Stored data –
==========

/-- A main operation keeps every register outside its column. -/
theorem exec_main_keeps_reg {i : Instr} {s t : State} {r : Reg} (hi : i.context = .main) (h : exec i s = .next t)
    (hr : mayWrite s.cfg i r = false) : t.reg r = s.reg r := by
  cases i with
  | edge _ | chg => cases hi
  | poll _ =>
    obtain ⟨-, rfl⟩ := exec_poll_next_iff.mp h
    cases r with
    | phase => cases hr
    | _ => rfl
  | read _ =>
    obtain ⟨-, rfl⟩ := exec_read_next_iff.mp h
    cases r with
    | cw | phase => cases hr
    | _ => rfl
  | clr c =>
    obtain ⟨-, rfl⟩ := exec_clr_next_iff.mp h
    cases r with
    | upd d => exact congrArg Bool.toNat (PerChan.get_set_ne (of_decide_eq_false hr))
    | phase => cases hr
    | _ => rfl
  | ibrt =>
    obtain ⟨-, rfl⟩ := exec_ibrt_next_iff.mp h
    cases r with
    | bri | outBri | phase => cases hr
    | _ => rfl
  | ipwr =>
    obtain ⟨-, rfl⟩ := exec_ipwr_next_iff.mp h
    cases r with
    | pwr | outPwr | phase => cases hr
    | _ => rfl
  | ihue =>
    obtain ⟨-, rfl⟩ := exec_ihue_next_iff.mp h
    cases r with
    | hue | phase => cases hr
    | _ => rfl
  | rgb =>
    obtain ⟨-, rfl⟩ := exec_rgb_next_iff.mp h
    cases r with
    | outR | outG | outB | phase => cases hr
    | _ => rfl

/-- Settles O39: by the operation's context. -/
theorem operationsWriteOnlyTheirRegisters : Obligations.OperationsWriteOnlyTheirRegisters := by
  intro i s t h
  obtain ⟨hcfg, hsched, hT, hsig⟩ := exec_keeps_inputs h
  refine ⟨fun r hr => ?_, hT, hsig, hcfg, hsched⟩
  cases hi : i.context with
  | handler =>
    obtain ⟨c, rfl, rfl⟩ := exec_handler_next hi h
    exact handlerEffect_keeps_reg hr
  | main => exact exec_main_keeps_reg hi h hr

/-! The read columns. -/

/-- Register r, which s and s' held, now has one value in t and t', or is left alone in both. -/
def Lockstep (s s' t t' : State) (r : Reg) : Prop :=
  t.reg r = t'.reg r ∨ (t.reg r = s.reg r ∧ t'.reg r = s'.reg r)

/-- The registers of channel c. -/
def Reg.ofChannel (c : Chan) (r : Reg) : Prop := r = .est c ∨ r = .lw c ∨ r = .upd c

theorem bool_eq_of_toNat_eq {a b : Bool} (h : a.toNat = b.toNat) : a = b := by
  rw [← Bool.ofNat_toNat a, h, Bool.ofNat_toNat]

section

variable {c : Chan} {s s' : State}

/-- The capture step latches the clock, or publishes from the start time, in both states alike. -/
theorem captureChannel_lockstep (hi : SameInputs c s s') (hest : s.est.get c = s'.est.get c) {r : Reg}
    (hr : r.ofChannel c) : Lockstep s s' (captureChannel c s) (captureChannel c s') r := by
  unfold Lockstep
  cases hs : s'.sig.get c with
  | true =>
    rw [captureChannel_high hs, captureChannel_high (hi.sig.trans hs)]
    rcases hr with rfl | rfl | rfl <;> simp [State.reg, hi.now]
  | false =>
    rw [captureChannel_low hs, captureChannel_low (hi.sig.trans hs)]
    rcases hr with rfl | rfl | rfl <;> simp [State.reg, hi.now, hest]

==========

WHAT THE TASK REQUIRES –
Return every line from the entries that holds the string "exact".

TASK OUTPUT –
    | upd d => exact congrArg Bool.toNat (PerChan.get_set_ne (of_decide_eq_false hr))
    exact handlerEffect_keeps_reg hr
  | main => exact exec_main_keeps_reg hi h hr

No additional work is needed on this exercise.